Crypto Exchanges, Banks Must Report Transactions

Under the amended framework, banks, financial institutions and cryptocurrency service providers will now be legally required to report customers’ crypto holdings and transactions to the Income Tax Department.

Any exchange involving digital assets — whether converting cryptocurrency into rupees or swapping one crypto asset for another — will now be treated as a reportable financial transaction.

This effectively brings cryptocurrency platforms into the same reporting ecosystem as banks, mutual funds and other regulated financial institutions.

Digital Wallets to Be Treated Like Bank Accounts

The rules also bring digital wallets and electronic money accounts within the scope of tax reporting. Wallet balances exceeding USD 10,000 (around ₹8.3 lakh) at any point during a financial year will trigger mandatory reporting to tax authorities.

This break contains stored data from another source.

-- ==== Sys2Proof/Machine/InputOutput.lean ====
section
/-! DEFINITION. The meanings of input and output (41_io). -/

namespace Sys2Proof.Machine

/-- `input`: the target is checked first; with no value left in the latch the invocation stops with `NeedInput` and
nothing changes; else the value is consumed and stored (41_io R140). -/
def execInp (dst : Param) (s : State) : Host.Outcome State Fault Refusal :=
  complete (
    (checkTarget dst s).bind fun _ s =>
    (writeAddress dst s).bind fun d s =>
    if s.inValid then
      (nextIp 2 s).bind fun next s =>
      (memWrite d s.inData { s with inValid := false }).bind fun _ s =>
      .ok () { s with ip := next }
    else .ok () (stop .needInput s))

/-- `output`: `OUT` holds the value, `IP` is past the instruction, and the invocation stops with `Produced(a)`
(41_io R141). -/
def execOut (a : Param) (s : State) : Host.Outcome State Fault Refusal :=
  complete (
    (readOperand a s).bind fun x s =>
    (nextIp 2 s).bind fun next s =>
    .ok () (stop (.produced x) { s with out := x, ip := next }))

end Sys2Proof.Machine
end

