/-- Everything format F2 can do. -/
theorem jumpWhen_cases (cond : Word → Bool) (a b : Param) (s : State) :
    (∃ k n, k ≠ .noFault ∧ Grows s n ∧ jumpWhen cond a b s = .raise k (s.withMlen n)) ∨
    (∃ (x y next : Word) (n : Nat), ReadsAs a s x ∧ ReadsAs b s y ∧ Grows s n ∧
      (cond x = true ∧ next = y ∨ cond x = false ∧ next.toInt = s.ip.toInt + 3) ∧
      jumpWhen cond a b s = .ok () { s with mlen := n, ip := next }) := by
  rcases reads_or_faults a s with ⟨x, hx⟩ | ⟨k, hk⟩
  · rcases reads_or_faults b s with ⟨y, hy⟩ | ⟨k, hk⟩
    · obtain ⟨n, g, h1, h2, h3⟩ := jumpWhen_of_operands (cond := cond) hx hy
      cases hc : cond x with
      | true => exact .inr ⟨x, y, y, n, hx, hy, g, .inl ⟨hc, rfl⟩, h1 hc⟩
      | false =>
        cases hi : fits64 (s.ip.toInt + 3) with
        | true => exact .inr ⟨x, y, _, n, hx, hy, g, .inr ⟨hc, toInt_ofInt_of_fits hi⟩, h2 hc hi⟩
        | false => exact .inl ⟨_, n, by simp, g, h3 hc hi⟩
    · obtain ⟨n, g, h⟩ := readOperand_ok hx
      refine .inl ⟨k, n, operandFaults_ne hk, g, ?_⟩
      simp [jumpWhen, h, readOperand_raise (operandFaults_withMlen (n := n).mpr hk)]
  · exact .inl ⟨k, _, operandFaults_ne hk, Grows.refl s, by simp [jumpWhen, readOperand_raise hk]; rfl⟩

end Sys2Proof.Machine
end

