/-- An invocation of a legal idle core that stops has ended with the outcome it returns. -/
theorem ended_of_invokeWithin {n : Nat} {v : Word} {s t : State} {o : InvokeOutcome} (hl : LegalState s)
    (hb : s.busy = false) (h : invokeWithin n v s = some (o, t)) : Ended s t o := by
  obtain ⟨hrun, hout⟩ := invokeWithin_eq_some.mp h
  obtain ⟨o', hend⟩ : ∃ o', Ended s t o' := by
    by_cases hterm : s.halted = true ∨ s.faulted = true
    · rw [← hostIssue_invoke_idle v hb, hostIssue_invoke_terminal v hb hterm,
        runUntilStop_idle n (by simpa using hb)] at hrun
      cases hrun
      exact ⟨_, ended_of_terminal hl hb hterm⟩
    · obtain ⟨hh, hf⟩ : s.halted = false ∧ s.faulted = false := by simpa using hterm
      rw [hostInvoke_running v hh hf] at hrun
      obtain ⟨o', hend⟩ := ended_of_runUntilStop (hl.started hh hf v) rfl hrun
      exact ⟨o', hend.legal, hend.idle, hend.delivered, hend.status⟩
  have ho : o' = o := by simpa [deliveredOutcome, hend.delivered] using hout
  exact ho ▸ hend

/-- Settles O45: an invocation that stops has ended, and the codes are the table's. -/
theorem invocationOutcome : Obligations.InvocationOutcome := by
  refine ⟨fun n v s t o hl hb h => ?_, fun w k => ⟨rfl, rfl, rfl, rfl⟩⟩
  obtain ⟨-, hidle, hout, hstatus⟩ := ended_of_invokeWithin hl hb h
  refine ⟨hidle, hout, ?_⟩
  cases o <;> exact hstatus

/-- Settles O46: two cores with one checkpoint run in lockstep. -/
theorem checkpointDeterminesInvocation : Obligations.CheckpointDeterminesInvocation := by
  intro n v s t s' o h hs ht hrun
  obtain ⟨t', hrun', hsame, -, -⟩ := invokeWithin_of_sameCheckpoint h hs ht hrun
  exact ⟨t', hrun', hsame⟩

/-! ## Runs -/

/-- A sequence of invocations of a legal core ends as its last invocation does. -/
theorem ended_of_invocations {s t : State} {os : List InvokeOutcome} {last : InvokeOutcome} (hl : LegalState s)
    (h : Invocations s (os ++ [last]) t) : ∃ u, Ended u t last := by
  induction os generalizing s with
  | nil =>
    obtain _ | ⟨⟨hb, n, hinvoke⟩, hrest⟩ := h
    cases hrest
    exact ⟨s, ended_of_invokeWithin hl hb hinvoke⟩
  | cons o os ih =>
    obtain _ | ⟨⟨hb, n, hinvoke⟩, hrest⟩ := h
    exact ih (ended_of_invokeWithin hl hb hinvoke).legal hrest

/-- An accepted Load fits the capacity, so it leaves a legal state (60_exceptions R231). -/
theorem legalState_load {s : State} {p : List Int} (hb : s.busy = false) (hl : loadable s.memWords p = true) :
    LegalState (hostIssue (.load p) s) := by
  rw [hostIssue_load_accepted hb hl]
  refine legalState_loaded ?_
  obtain ⟨-, hfit⟩ := loadable_iff.mp hl
  cases hm : s.memWords with
  | none => rfl
  | some c => simpa [lengthFits] using hfit c hm

theorem IsRun.ended {program : List Int} {core t : State} {os : List InvokeOutcome} {last : InvokeOutcome}
    (h : IsRun program core os last t) : ∃ u, Ended u t last := by
  obtain ⟨hb, hl, hinvocations, -, -⟩ := h
  exact ended_of_invocations (legalState_load hb hl) hinvocations

theorem runStatus_eq_some {s : State} {r : RunStatus} (h : runStatus s = some r) :
    s.halted = decide (r = .halted) ∧ s.faulted = decide (r = .faulted) := by
  unfold runStatus at h
  split at h <;> cases h
  all_goals exact ⟨by assumption, by assumption⟩

/-- Settles O54: a run starts with an accepted Load and ends with its last invocation. -/
theorem runsEnd : Obligations.RunsEnd := by
  refine fun program core t os => ⟨fun last h => ?_, fun h => ?_, fun k h => ?_⟩
  · obtain ⟨u, -, hidle, hout, -⟩ := h.ended
    obtain ⟨hb, hl, -⟩ := h
    obtain ⟨hfits, hlen⟩ := loadable_iff.mp hl
    exact ⟨hb, hfits, hlen, hidle, by simp [deliveredOutcome, hout]⟩
  · obtain ⟨u, -, -, -, hstatus⟩ := IsRun.ended h
    exact runStatus_eq_some hstatus
  · obtain ⟨u, -, -, -, hstatus, hkind, -⟩ := h.ended
    obtain ⟨hh, hf⟩ := runStatus_eq_some hstatus
    exact ⟨hh, hf, hkind⟩

end Sys2Proof.Machine
end

section
/-! PROOFS. Several cores and their networks (60_exceptions R240 to R244). -/

namespace Sys2Proof.Machine

/-! ## Isolated cores -/

/-- The state a step answers; that it answers one is `step_eq_next`. -/
def nextState (s : State) : State :=
  match step s with
  | .next t => t
  | .fault _ => s
  | .refused _ => s

theorem step_eq_next (s : State) : step s = .next (nextState s) := by
  obtain ⟨t, h⟩ := stepAlwaysAnswers s
  simp [nextState, h]

/-- A step of core `k` puts its next state in its place and touches nothing else (60_exceptions R240). -/
theorem stepOfCore_eq (k : Nat) (cores : List State) : stepOfCore k cores = .next (cores.modify k nextState) := by
  rw [List.modify_eq_set_getElem?, stepOfCore]
  cases cores[k]? with
  | none => rfl
  | some core => simp [step_eq_next]

/-- Settles O52: steps are changes at two different places of a list. -/
theorem coresAreIsolated : Obligations.CoresAreIsolated := by
  intro j k cores after hjk h
  rw [stepOfCore_eq] at h
  cases h
  refine ⟨List.getElem?_modify_ne nextState cores hjk.symm, fun s hs => ⟨nextState s, step_eq_next s, ?_⟩,
    _, _, stepOfCore_eq j cores, stepOfCore_eq j _, ?_⟩
  · rw [List.getElem?_modify_eq, hs]
    rfl
  · rw [stepOfCore_eq, List.modify_modify_ne nextState nextState cores hjk]

/-! ## Networks -/

/-- Settles O55: each phase lies between the two ends, and so is a Word; the first core's refused Load ends the
trial. -/
theorem networkPhasesAndLoads : Obligations.NetworkPhasesAndLoads := by
  refine ⟨fun low high hle => ?_, fun n memWords program phase s0 phases hl => ?_⟩
  · have hlen : (networkPhases low high).length = (high.toInt - low.toInt + 1).toNat := by
      simp [networkPhases, networkSize]
    refine ⟨by omega, fun k hk => ?_⟩
    have hlow := (fits64_iff _).mp (fits64_toInt low)
    have hhigh := (fits64_iff _).mp (fits64_toInt high)
    have hfits : fits64 (low.toInt + k) = true := (fits64_iff _).mpr (by omega)
    simp [networkPhases, toInt_ofInt_of_fits hfits]
  · simp [trial, loadCores, hl]

end Sys2Proof.Machine
end

section
/-! PROOFS. The signals (60_exceptions R234): one pulse at a time they realise Load, Invoke, Reset and Inspect. -/

namespace Sys2Proof.Machine

/-! ## Load: one clear, then the words in any order -/

/-- A word write within the memory makes `MLEN` cover its address (60_exceptions R234). -/
theorem signalWrite_mlen {s : State} {a : Nat} (v : Word) (ha : inCapacity s.memWords a = true) :
    (signalWrite a v s).mlen = max s.mlen (a + 1) := by
  rw [signalWrite, if_pos ha, extend_eq_max]
  rfl

theorem inCapacity_of_lt {memWords : Option Nat} {n a : Nat} (hfit : ∀ c, memWords = some c → n ≤ c) (ha : a < n) :
    inCapacity memWords a = true := by
  cases memWords with
  | none => rfl
  | some c => exact decide_eq_true (ha.trans_le (hfit c rfl))

/-- The core is being loaded with the words: it is as the Load will leave it but for memory and `MLEN`, which hold
nothing beyond the program. -/
structure Loading (ws : List Word) (s : State) (c : Clocked) : Prop where
  frame : c.core = { loaded ws s with mem := c.core.mem, mlen := c.core.mlen }
  canonical : c.core.mem.wf = true
  mlen_le : c.core.mlen ≤ ws.length
  beyond : ∀ a, ws.length ≤ a → readCell c.core.mem a = 0
  outcome : c.outcome = 0

/-- The program's word at the address is in place, and `MLEN` covers it. -/
def InPlace (ws : List Word) (c : Clocked) (a : Nat) : Prop :=
  a < c.core.mlen ∧ readCell c.core.mem a = ws.getD a 0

However, wallets maintaining balances below this threshold throughout the year will not face the same compliance requirements, ensuring that additional reporting obligations do not burden most routine digital payment users.

Digital Rupee Recognised Under Tax Rules

The amendments also formally recognise the Digital Rupee, India’s central bank digital currency issued by the Reserve Bank of India.

Financial institutions that hold the digital rupee on behalf of customers will now have to report such holdings to tax authorities, integrating the CBDC into the country’s tax compliance framework.

Part of Global Push to Monitor Digital Assets

The reforms are part of a broader international effort led by the Organisation for Economic Co-operation and Development (OECD) to establish global reporting standards for digital assets.

Many countries across Europe, Asia and the Americas are implementing similar systems to ensure transparency in cross-border digital asset transactions. Tax experts say the new rules close a major gap in India’s financial reporting architecture.

“Until now, there was no structured mechanism to track crypto holdings like bank accounts. These rules bring digital assets into the formal reporting system,” a tax consultant said.

Relief for Non-Profit Organisations

The notification also introduces a category called Qualified Non-Profit Entity, under which eligible organisations working in charitable, religious, educational or social welfare sectors will receive limited exemptions from certain reporting requirements after formal verification by the Income Tax Department.

The government has clarified that information exchanged between tax authorities regarding crypto transactions will be used only for tax administration purposes, providing an additional safeguard for user privacy. The Income Tax (Amendment) Rules, 2026, were formally notified on March 5, 2026.